Bricks laid with their short ends exposed are called headers. Those laid with their long sides exposed are called stretchers. Headers and stretchers are arranged to form different bonds (patterns). The most commonly used bonds include running, American, English, and Flemish. In running bond, all the bricks are stretchers. American bond typically has four to six stretcher courses laid between single header courses. English bond consists of courses of headers alternating with courses of stretchers. The joints of every other course of English bond line up vertically. In Flemish bond, each course is made up of alternating headers and stretchers, with the headers centered on the stretchers above and below.

Mortar

is used to hold both building and refractory brick structures together. However, the composition of the mortar differs with the type of brick and with structural needs.

Mortar that is used to bind building bricks is composed of portland cement, lime, sand, and water. The mortar holds the bricks in position and makes a strong, tight wall that can resist moisture. The thickness of mortar joints between building bricks ranges from 1/4 to 1/2 inch (6.4 to 13 millimeters). Bricklayers form the joints by smoothing mortar on the bricks with a wedge-shaped tool called a trowel.

Mortar used to bind refractory bricks must be able to withstand the same high temperatures, chemical reactions, and wear as the bricks themselves. Refractory mortar consists of calcium aluminate cement, water, and a finely ground hard material similar in composition to the bricks being joined. Mortar joints between refractory bricks are no thicker than 1/16 inch (1.5 millimeters). Extremely thin joints are made by dipping the bricks into soupy mortar and then pressing them together.

History

Brick is the oldest manufactured building material. Sun-dried bricks were being made in the Middle East by 6000 B.C. Fired bricks were being produced in the same region by 3500 B.C. Brickmaking technology was later spread to much of Europe by the Romans.

Brickmaking declined in England during the Middle Ages (about the A.D. 400’s through the 1400’s) due to changes in architectural styles and availability of wood, stone, and other building materials. But the brickmaking industry grew following the Great London Fire of 1666. Many of the buildings in the city had been made of wood and were therefore destroyed by the fire. When the city was rebuilt, many of the new buildings were constructed of brick.

In what is now the United States, the Indians of the Southwest built houses of adobe long before the arrival of European settlers.
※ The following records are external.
/-- The audio synthesizer (R1051, R1053-R1064). Wave RAM is in `State.mem`. -/
structure Apu where
  /-- SOUND1CNT_L. -/
  cnt1L : Half
  /-- SOUND1CNT_H. -/
  cnt1H : Half
  /-- SOUND1CNT_X; bit 15 is not stored. -/
  cnt1X : Half
  /-- SOUND2CNT_L. -/
  cnt2L : Half
  /-- SOUND2CNT_H; bit 15 is not stored. -/
  cnt2H : Half
  /-- SOUND3CNT_L. -/
  cnt3L : Half
  /-- SOUND3CNT_H. -/
  cnt3H : Half
  /-- SOUND3CNT_X; bit 15 is not stored. -/
  cnt3X : Half
  /-- SOUND4CNT_L. -/
  cnt4L : Half
  /-- SOUND4CNT_H; bit 15 is not stored. -/
  cnt4H : Half
  /-- SOUNDCNT_L. -/
  cntL : Half
  /-- SOUNDCNT_H; bits 11 and 15 are not stored. -/
  cntH : Half
  /-- SOUNDCNT_X bit 7. -/
  master : Bool
  /-- SOUNDBIAS. -/
  bias : Half
  /-- Channels 1 to 4. -/
  ch : Vector Channel 4
  /-- duty_pos of channels 1 and 2. -/
  dutyPos : Vector (BitVec 3) 2
  /-- The sweep shadow frequency. -/
  shadow : BitVec 11
  /-- The sweep timer. -/
  sweept : Nat
  /-- Sweep active. -/
  sweepOn : Bool
  /-- wave_pos. -/
  wavePos : BitVec 5
  /-- wave_bank. -/
  waveBank : Bool
  /-- The noise shift register. -/
  lfsr : BitVec 15
  /-- fifo[A], oldest byte first. -/
  fifoA : List Byte
  /-- fifo[B], oldest byte first. -/
  fifoB : List Byte
  /-- cur[A]. -/
  curA : Byte
  /-- cur[B]. -/
  curB : Byte
  /-- Frame sequencer step. -/
  fsStep : BitVec 3
  /-- Next frame sequencer time. -/
  nextFs : Nat
  /-- Next output sample time. -/
  nextSmp : Nat
deriving DecidableEq, Repr

/-! ### DMA and timers -/

/-- A DMA channel (R871-R873). -/
structure DmaChannel where
  /-- DMAnSAD as stored. -/
  sad : Word
  /-- DMAnDAD as stored. -/
  dad : Word
  /-- DMAnCNT_L as stored. -/
  cntL : Half
  /-- DMAnCNT_H; bit 15 is the enable (armed) flag. -/
  cntH : Half
  /-- The internal source pointer. -/
  isrc : Word
  /-- The internal destination pointer. -/
  idst : Word
  /-- The remaining element count, 0 to 0x10000. -/
  icount : Nat
deriving DecidableEq, Repr

/-- The DMA controller (R870-R880). -/
structure Dma where
  /-- Channels 0 to 3. -/
  chan : Vector DmaChannel 4
  /-- Triggers held until the running transfer ends (D81), by channel, channel 0 first (R870). Empty between steps. -/
  held : List (Fin 4)
  /-- The channel whose transfer is running. None between steps. -/
  running : Option (Fin 4)
deriving DecidableEq, Repr

/-- A timer (R921). -/
structure Timer where
  /-- The reload value. -/
  reload : Half
  /-- The counter at the base time. -/
  start : Nat
  /-- The base time. -/
  t0 : Nat
  /-- The stored counter. -/
  count : Nat
  /-- The stored bits 7, 6 and 2:0 of TMnCNT_H (R923). -/
  ctl : Byte
  /-- The next overflow time, if the timer runs and does not cascade. -/
  next : Option Nat
deriving DecidableEq, Repr

/-! ### Serial stub, cartridge -/

/-- The serial registers, storage only (R1130). -/
structure Sio where
  /-- 0x120. -/
  multi0 : Half
  /-- 0x122. -/
  multi1 : Half
  /-- 0x124. -/
  multi2 : Half
  /-- 0x126. -/
  multi3 : Half
  /-- SIOCNT. -/
  siocnt : Half
  /-- SIOMLT_SEND / SIODATA8. -/
  send : Half
  /-- RCNT. -/
  rcnt : Half
  /-- JOYCNT. -/
  joycnt : Half
  /-- JOY_RECV, low half. -/
  recvL : Half
  /-- JOY_RECV, high half. -/
  recvH : Half
  /-- JOY_TRANS, low half. -/
  transL : Half
  /-- JOY_TRANS, high half. -/
  transH : Half
  /-- JOYSTAT. -/
  joystat : Half
deriving DecidableEq, Repr

/-- The GPIO window's registers (R1140). -/
structure Gpio where
  /-- Data: the last written pin values. -/
  data : BitVec 4
  /-- Direction: 1 = driven by the console. -/
  dir : BitVec 4
  /-- What GPIO_DEVICE has received (R1141): the data-register writes, each with the pin values and the direction
  register, newest first. -/
  writes : List (BitVec 4 × BitVec 4)
  /-- Control bit 0: the registers are readable. -/
  readable : Bool
deriving DecidableEq, Repr

/-- The savedata backend, fixed for a run (R1151). -/
inductive Backend where
  | sram
  | flash64
  | flash128
  | eeprom
deriving DecidableEq, Repr

/-- fl_stage, the unlock progress (R1155). -/
inductive FlashStage where
  | idle
  | first
  | unlocked
deriving DecidableEq, Repr

/-- fl_pending (R1155). -/
inductive FlashPending where
  | none
  | erase
  | program
  | bank
deriving DecidableEq, Repr

/-- The Flash protocol state (R1155). -/
structure Flash where
  /-- fl_stage. -/
  stage : FlashStage
  /-- fl_id. -/
  idMode : Bool
  /-- fl_pending. -/
  pending : FlashPending
  /-- fl_bank. -/
  bank : Bool
deriving DecidableEq, Repr

/-- ee_bits (R1162). -/
inductive EepromBits where
  | six
  | fourteen
  | undecided
deriving DecidableEq, Repr

/-- The EEPROM protocol state (R1162). -/
structure Eeprom where
  /-- ee_bits. -/
  bits : EepromBits
  /-- ee_in, first received bit first. -/
  inBits : List Bool
  /-- ee_out: block number and read position. -/
  out : Option (Nat × Nat)
deriving DecidableEq, Repr

/-- The savedata backend and its protocol state (R1150-R1166). Its bytes are in `State.mem`. -/
structure Save where
  /-- The backend. -/
  backend : Backend
  /-- Flash state. -/
  flash : Flash
  /-- EEPROM state. -/
  eeprom : Eeprom
deriving DecidableEq, Repr

/-! ### Output -/

/-- What the host has received of the run (R1215), each newest first; no step reads it (log entry 20). -/
structure Output where
  /-- The frames handed over at the starts of line 160 (R996). -/
  frames : List (Vector (Vector Half 240) 160)
  /-- The audio stream (R1100): the stereo pairs, left and right. -/
  audio : List (Int × Int)
deriving DecidableEq, Repr

/-! ### The machine -/

/-- The whole state (R54). -/
structure State where
  /-- Registers. -/
  cpu : Cpu
  /-- The shared cycle counter (R80). -/
  cycles : Nat
  /-- R85. -/
  halted : Bool
  /-- R86. -/
  stopped : Bool
  /-- The fault record (R90): none while the machine runs; a step in a state that holds one answers it. -/
  fault : Option FaultRecord
  /-- The bytes of every backing store, by storage address (Machine/Memory.lean). -/
  mem : Memory
  /-- len(BIOS_IMAGE) (R15). -/
  biosLen : Nat
  /-- len(ROM_IMAGE) (R15). -/
  romLen : Nat
  /-- The parameters of the run. -/
  params : Params
  /-- The number of draws taken (R20): the model's own counter for free values (log entry 5). -/
  draws : Nat
  /-- The decoded-instruction cache (R195), transparent (R200). -/
  icache : List CacheEntry
  /-- IE, IF, IME. -/
  irq : Irq
  /-- Video. -/
  ppu : Ppu
  /-- Audio. -/
  apu : Apu
  /-- DMA. -/
  dma : Dma
  /-- Timers 0 to 3. -/
  timers : Vector Timer 4
  /-- KEYCNT (R1121). -/
  keycnt : Half
  /-- Serial stub. -/
  sio : Sio
  /-- WAITCNT, bits 14 and 12:0 (R183). -/
  waitcnt : Half
  /-- POSTFLG bit 0 (R843). -/
  postflg : Bool
  /-- GPIO window. -/
  gpio : Gpio
  /-- Savedata backend. -/
  save : Save
  /-- What the host has received. -/
  output : Output
deriving DecidableEq, Repr

/-! ### Reasons to stop -/

/-- The reasons a step ends without a next state (R25). Each carries the state it leaves: what the step wrote before the
fault stays written, and the record is kept in its `fault` (R90, R354). -/
inductive Fault where
  /-- R368: raised by the step for a word no decode line takes, and by the meanings of the coprocessor and undefined
  rows (R590, R280). The spec's own outcome; safe. -/
  | illegalInstruction (pc : Word) (word : Word) (left : State)
  /-- D4: raised at decode for NV and should-be fields (R253, R272), by a meaning for a forbidden operand, and by a
  store for a wide write to SRAM or Flash (D71). The spec's own outcome; safe. The second argument is the word; of a wide
  save memory write, for which the spec names none, it is the aligned address, the model's choice (log entry 32). -/
  | unpredictable (pc : Word) (info : Word) (left : State)
  /-- R205, D14: raised by a CPU store or DMA element that writes the next two instruction slots. The spec's own
  outcome; safe. The pc of a DMA element in the event pass is the next instruction's, the model's choice (log entry
  25). -/
  | selfModifyHazard (pc : Word) (addr : Word) (left : State)
  /-- R369, D16: raised by the step for an instruction that reads a register nothing has written since ColdReset. The
  spec's own outcome; safe. Which of several such registers it names is the model's choice (log entry 33). -/
  | unwrittenRegister (pc : Word) (reg : StoredReg) (left : State)
  /-- R86, R850: raised by the step in Stop mode under STOP_POLICY = Stuck; the spec's Stuck. Safe. -/
  | stopped (left : State)
  /-- Raised when an event pass or a chain of held DMA triggers does not end within `passLimit` rounds: the step has
  no end (log entry 10). Safe. -/
  | endless (left : State)
deriving DecidableEq, Repr

/-- The reasons a step is refused. -/
inductive Refusal where
  /-- Answered by the dispatch for an instruction without a meaning; safe. -/
  | notModelled (mnemonic : String)
deriving DecidableEq, Repr

/-! ### Reset -/

/-- A status register of zeros, the value of every SPSR at reset (log entry 2). -/
def Psr.zero : Psr :=
  { n := false, z := false, c := false, v := false, i := false, f := false, t := false, mode := 0#5 }

/-- CPSR at ColdReset (R121): Supervisor, I = F = 1, ARM state; the flags are the model's choice (log entry 3). -/
def Psr.reset : Psr :=
  { n := false, z := false, c := false, v := false, i := true, f := true, t := false, mode := 0b10011#5 }

/-- The CPU at ColdReset (R121); the general registers and SPSRs hold 0 by choice, and are marked written so that a
program can run from State.reset (log entry 2). `LaunchInput.coldReset` has the marks of R91. -/
def Cpu.reset : Cpu :=
  { gpr := Vector.replicate 30 0#32, pc := 0#32, cpsr := Psr.reset, spsr := Vector.replicate 5 Psr.zero,
    written := Vector.replicate 30 true, spsrWritten := Vector.replicate 5 true }

/-- BG2 or BG3 at ColdReset (R120). -/
def Affine.reset : Affine :=
  { pa := 0#16, pb := 0#16, pc := 0#16, pd := 0#16, x := 0#28, y := 0#28, xInt := 0#28, yInt := 0#28, xm := 0#28,
    ym := 0#28 }

/-- The PPU at ColdReset (R120, R952). -/
def Ppu.reset : Ppu :=
  { dispcnt := 0x0080#16, dispstat := 0#16, vcount := 0, phase := .hdraw, nextPpu := 1006,
    bgcnt := Vector.replicate 4 0#16, hofs := Vector.replicate 4 0#9, vofs := Vector.replicate 4 0#9,
    affine := Vector.replicate 2 Affine.reset, win0h := 0#16, win1h := 0#16, win0v := 0#16, win1v := 0#16,
    winin := 0#16, winout := 0#16, mosaic := 0#16, bldcnt := 0#16, bldalpha := 0#16, bldy := 0#5,
    frame := Vector.ofFn fun y => Vector.ofFn fun x => Config.launchColour (240 * y.val + x.val),
    lineBuf := Vector.ofFn fun x => Config.launchColour (38400 + x.val) }

/-- A PSG channel at ColdReset (R1051). -/
def Channel.reset : Channel := { on := false, len := 0, vol := 0, envt := 0, phaseT := 0 }

/-- The APU at ColdReset (R120, R1051). -/
def Apu.reset : Apu :=
  { cnt1L := 0#16, cnt1H := 0#16, cnt1X := 0#16, cnt2L := 0#16, cnt2H := 0#16, cnt3L := 0#16, cnt3H := 0#16,
    cnt3X := 0#16, cnt4L := 0#16, cnt4H := 0#16, cntL := 0#16, cntH := 0#16, master := false, bias := 0#16,
    ch := Vector.replicate 4 Channel.reset, dutyPos := Vector.replicate 2 0#3, shadow := 0#11, sweept := 0,
    sweepOn := false, wavePos := 0#5, waveBank := false, lfsr := 0#15, fifoA := [], fifoB := [], curA := 0#8,
    curB := 0#8, fsStep := 0#3, nextFs := 32768, nextSmp := 0 }

/-- A DMA channel at ColdReset (R120, R872). -/
def DmaChannel.reset : DmaChannel :=
  { sad := 0#32, dad := 0#32, cntL := 0#16, cntH := 0#16, isrc := 0#32, idst := 0#32, icount := 0 }

/-- A timer at ColdReset (R120, R921). -/
def Timer.reset : Timer := { reload := 0#16, start := 0, t0 := 0, count := 0, ctl := 0#8, next := none }

/-- The serial registers at ColdReset (R120). -/
def Sio.reset : Sio :=
  { multi0 := 0#16, multi1 := 0#16, multi2 := 0#16, multi3 := 0#16, siocnt := 0#16, send := 0#16, rcnt := 0#16,
    joycnt := 0#16, recvL := 0#16, recvH := 0#16, transL := 0#16, transH := 0#16, joystat := 0#16 }

/-- The savedata protocols at launch (R1155, R1162), for a backend. -/
def Save.idle (backend : Backend) (bits : EepromBits) : Save :=
  { backend := backend, flash := { stage := .idle, idMode := false, pending := .none, bank := false },
    eeprom := { bits := bits, inBits := [], out := none } }

/-- ColdReset (R1180, R120, R121) with images of the greatest lengths R15 allows and nothing listed, so that every
image byte is free, the SRAM backend and the default parameters (log entries 2, 3, 4 and 8). -/
def State.reset : State :=
  { cpu := Cpu.reset, cycles := 0, halted := false, stopped := false, fault := none, mem := [], biosLen := 16384,
    romLen := 33554432, params := Params.default, draws := 0, icache := [],
    irq := { ie := 0#14, ifl := 0#14, ime := false }, ppu := Ppu.reset, apu := Apu.reset,
    dma := { chan := Vector.replicate 4 DmaChannel.reset, held := [], running := none },
    timers := Vector.replicate 4 Timer.reset, keycnt := 0#16, sio := Sio.reset, waitcnt := 0#16, postflg := false,
    gpio := { data := 0#4, dir := 0#4, writes := [], readable := false }, output := { frames := [], audio := [] },
    save := Save.idle .sram .undecided }

end Sys2Proof.Machine

namespace Sys2Proof

/-- MIX where it is not the reference function (R1100, D40): free while the master enable is on (R1061). -/
opaque Config.mix : Machine.State → Int × Int

end Sys2Proof
end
The commercial production of bricks in America began in the 1600’s.

Brick was used to pave streets and sidewalks until the 1900’s, when it was largely replaced by concrete for paving. Today, building bricks remain important construction and decorative materials. Refractory bricks play an important role in many industrial procedures, including the production of aluminum, cement, glass, iron, paper, petroleum, and steel.